Dalkir, K. (2005) mengutip dari Nonaka & Takeuchi (1995) dalam buku yang berjudul “The knowledge creating company” menyatakan bahwa pengetahuan merupakan cara efektif berinovasi meruih kesuksesan, pendapat ini mengatakan bahwa faktor kunci keberhasilan masyarakat Jepang dalam berinovasi adalah manajemen pengetahuan.

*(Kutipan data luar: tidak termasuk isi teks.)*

/-- R359, R361, R363, R366: transaction barriers. -/
def Obligations.TransactionBarriers : Prop :=
  Sys2Proof.Claims.TransactionBarrierRules ∧ Sys2Proof.Claims.TransactionBarrierInstructionsComplete ∧
  Sys2Proof.Claims.TransactionBarrierPerformed ∧ Sys2Proof.Claims.TransactionBarrierMisuse

/-- R364: gridsync in a kernel without DET raises BARRIER_MISUSE; else its thread parks with reason 3 at the next instruction
while its hub's release runs. -/
def Sys2Proof.Claims.GridSyncCompletes : Prop :=
  ∀ (i : Instr) (c : Code) (s : State) (t : Thread) (g : Gang), (∃ o, i = .gridsync o) ∨ (∃ o, i = .gridsyncExt o) →
    i.code = some c → alone s c t = true → s.gangOf t = some g → tackOpenBit t.tackst = false → t.outstanding = false →
    (s.det t.ref.kid = false → exec i s = .next (s.raise t.ref t.pc c { cause := 0x0F })) ∧
    (s.det t.ref.kid = true → exec i s = .next ((s.setThread { t with
      pc := nextPc c t.pc, rel := true, st := .parked 3
      wait := .gridsync (predOf c.fields.d) }).startRelease g.hub (.thread t.ref)))

/-- R162, R218, R358, R364: the collective release, gsync and the grid's synchronization. -/
def Obligations.CollectivesComplete : Prop :=
  Sys2Proof.Claims.CollectiveReleaseRules ∧ Sys2Proof.Claims.GangSyncCompletes ∧ Sys2Proof.Claims.GridSyncCompletes

/-! ## Threads, gangs and teams (R307 to R336) -/

namespace Sys2Proof.Claims

/-- The thread is a child whose join counter has PEND 0 (R326, R366). -/
def endsWrong (s : State) (t : Thread) : Prop :=
  ∃ off x, t.joins = some off ∧ s.teamOf t = some x ∧ natOfBytes (s.winRead (hsAddr x off) 8) % 2 ^ 32 = 0

/-- The gang stands at a place that the hardware has (R9, R12). -/
def placed (g : Gang) : Bool := g.core < 4 && g.quarter < 4 && g.slot < 32 && g.blocks.all (· < 32)

/-- An address in the windows of the registers (R144). -/
def inRegisters (a : Nat) : Bool := a / 2 ^ 28 % 8 == 2 || a / 2 ^ 28 % 8 == 3

end Sys2Proof.Claims

/-- R60, R125, R205, R327: exit drops an open tack window, commits the pending results and ends its thread; with a result still
awaited it parks with reason 1, and with an access not yet performed it stays. sys tkill ends its thread as an abnormal end.
Where the join counter of the thread has PEND 0, its end raises BARRIER_MISUSE and has no other effect (R366). -/
def Sys2Proof.Claims.ThreadEndInstructionsComplete : Prop :=
  ∀ (i : Instr) (c : Code) (s : State) (t : Thread), i.code = some c → alone s c t = true →
    ((∃ o, i = .exit o) ∨ (∃ o, i = .exitExt o) →
      let isOpen := tackOpenBit t.tackst
      let r := if isOpen then s.freeTacks t.ref else s
      let u := if isOpen then { t with tackst := setBits (setBits t.tackst 4 4 0) 0 1 0 } else t
      (t.outstanding = true → exec i s = .next (r.setThread u)) ∧
      (t.outstanding = false → t.allReturned = true → ¬ endsWrong s t →
        exec i s = .next ((r.setThread u.commitAll).endThread u.commitAll false)) ∧
      (t.outstanding = false → t.allReturned = true → endsWrong s t →
        exec i s = .next (s.raise t.ref t.pc c { cause := 0x0F })) ∧
      (t.outstanding = false → t.allReturned = false →
        exec i s = .next (r.setThread { u with st := .parked 1, wait := .exit }))) ∧
    ((∃ o, i = .sysTkill o) ∨ (∃ o, i = .sysTkillExt o) →
      (¬ endsWrong s t → exec i s = .next (s.endThread t true)) ∧
      (endsWrong s t → exec i s = .next (s.raise t.ref t.pc c { cause := 0x0F })))

/-- R326, R327: exit with every access performed and every result returned, and sys tkill, complete: their thread is no thread of
the machine any more, every thread of another team stands as it did, and where the thread has no join counter no byte of
memory changes, nor of the windows but for those of registers. -/
def Sys2Proof.Claims.ThreadsEnd : Prop :=
  ∀ (i : Instr) (c : Code) (s : State) (t : Thread), i.code = some c → alone s c t = true → t.joins = none →
    Memory.wf s.m.win = true → (∀ g, s.gangOf t = some g → placed g = true) → t.ref.lane < 32 →
    ((∃ o, i = .exit o) ∨ (∃ o, i = .exitExt o) → t.outstanding = false ∧ t.allReturned = true) →
    ((∃ o, i = .exit o) ∨ (∃ o, i = .exitExt o) ∨ (∃ o, i = .sysTkill o) ∨ (∃ o, i = .sysTkillExt o)) →
    ∃ u, exec i s = .next u ∧ u.thread? t.ref = none ∧ u.mem = s.mem ∧
      (∀ a, inRegisters a = false → Memory.read u.m.win a = Memory.read s.m.win a) ∧
      ∀ x ∈ s.m.threads, x.ref.teamRef ≠ t.ref.teamRef → x ∈ u.m.threads

/-- R144, R326, R327, R438: a thread that ends is no thread of the machine any more; without a join counter no HBM4 byte changes,
and no window byte but for those of registers: there the values of its own 32 registers stand. That they stay until another
gang takes the place is the model's reading (log entry 100). -/
def Sys2Proof.Claims.EndedThreadIsGone : Prop :=
  ∀ (s : State) (t : Thread) (abnormal : Bool), t.joins = none → Memory.wf s.m.win = true →
    (∀ g, s.gangOf t = some g → placed g = true) → t.ref.lane < 32 →
    let u := s.endThread t abnormal
    u.thread? t.ref = none ∧ u.mem = s.mem ∧
    (∀ a, inRegisters a = false → Memory.read u.m.win a = Memory.read s.m.win a) ∧
    ∀ g n k, s.gangOf t = some g → n < 32 → k < 4 →
      Memory.read u.m.win (threadRegWindow g t.ref.lane n + k) = (t.v.toArray.getD n 0).extractLsb' (8 * k) 8

/-- R326: a child's end lowers PEND by one, and an abnormal one raises ABN, which saturates; PEND 0 is a misuse. -/
def Sys2Proof.Claims.JoinCounterEnd : Prop :=
  ∀ (pend abn : Nat) (abnormal : Bool), pend < 2 ^ 32 → abn < 2 ^ 32 →
    joinEnd (abn * 2 ^ 32 + pend) abnormal =
      if pend = 0 then none
      else some ((if abnormal ∧ abn < 2 ^ 32 - 1 then abn + 1 else abn) * 2 ^ 32 + (pend - 1))

/-- R60, R125, R326, R327: exit, sys tkill and the join counters. -/
def Obligations.ThreadEnd : Prop :=
  Sys2Proof.Claims.ThreadEndInstructionsComplete ∧ Sys2Proof.Claims.ThreadsEnd ∧ Sys2Proof.Claims.EndedThreadIsGone ∧
  Sys2Proof.Claims.JoinCounterEnd

/-- R142, R156, R178, R325: join adds a pending result that returns when PEND reads 0, and is an outstanding read until then; with a
line of the counter absent its thread parks as for a load. While a write of the thread to the scratchpad is on its way,
it waits. The read is one event of the energy estimate (R420). -/
def Sys2Proof.Claims.JoinCompletes : Prop :=
  ∀ (i : Instr) (c : Code) (s : State) (t : Thread) (g : Gang) (x : Team) (a : Nat),
    (∃ o, i = .join o) ∨ (∃ o, i = .joinExt o) → i.code = some c → alone s c t = true → t.pend.length < 8 →
    t.fenced 1 = false → s.gangOf t = some g → s.teamOf t = some x → s.memAddr c t 1 8 = .ok a →
    let n := s.m.nextId
    let u := { t with
      pend := t.pend ++ [({ reg := c.dstReg, count := 1, tok := n, value := none } : Pending)]
      out := t.out ++ [({ tok := n, classes := 1 } : OutOp)] }
    let present := (List.range 8).all fun k => !x.counts.any (·.1 == (a + k) / 128)
    (t.storing = true → exec i s = .next s) ∧
    (t.storing = false → exec i s = .next ((((s.modify fun m => { m with nextId := n + 1 }).updHub g.hub fun h =>
      { h with joins := h.joins ++ [(t.ref, n, hsAddr x a)] }).setThread (if present then u.finish c
        else { u with pc := nextPc c t.pc, st := .parked 2, wait := .present })).activity t.ref.kid 3 1))

namespace Sys2Proof.Claims

/-- The address of the counter that a spawn names, or that it names none; none: an address that R320 refuses. -/
def spawnCount (s : State) (c : Code) (t : Thread) (g : Gang) : Option (Option Nat) :=
  let j := ((s.lane c t).word c.fields.b).toNat
  if j = 0xFFFFFFFF then some none
  else if j + 8 ≤ s.limit t 1 ∧ j % 8 = 0 ∧ s.rangeLocked t g 1 j j 8 true = false then some (some j) else none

Skema dibawah ini adalah model manajemen pengetahuan yag dikemukakan oleh Nonaka & Takeuci.

Gambar 2.3 Model manajemen pengetahuan Nonaka & Takeuchi, 1995

Sumber Journal Lireratur Review about Knowledge SECI tahun 2007

Gambar tersebut menjelaskan tentang model manajemen pengetahuan menurut Nonaka & Takeuchi yang biasa disebut dengan teori SECI. Franc & Harvey (2012) pada penelitiannya dengan menggunakan metode studi kasus yang mengadopsi aktivitas transfer pengetahuan mengungkapkan bahwa transfer pengetahuan explicit yaitu transfer pengetahuan mudah ditransfer tanpa kehilangan integritas contohnya (aturan, prosedur, dll). Akan tetapi pendapat Bhardwaj & Monin (2006) dengan mengumpulkan cerita dari delapan profesional sumber daya manusia yang bekerja di delapan organisasi berkembang dengan pengetahuan yang berbeda di Selandia Baru menyatakan bahwa tacit merupakan latar belakang pengetahuan untuk menafsirkan dan mengembangkan pengetahuan explicit.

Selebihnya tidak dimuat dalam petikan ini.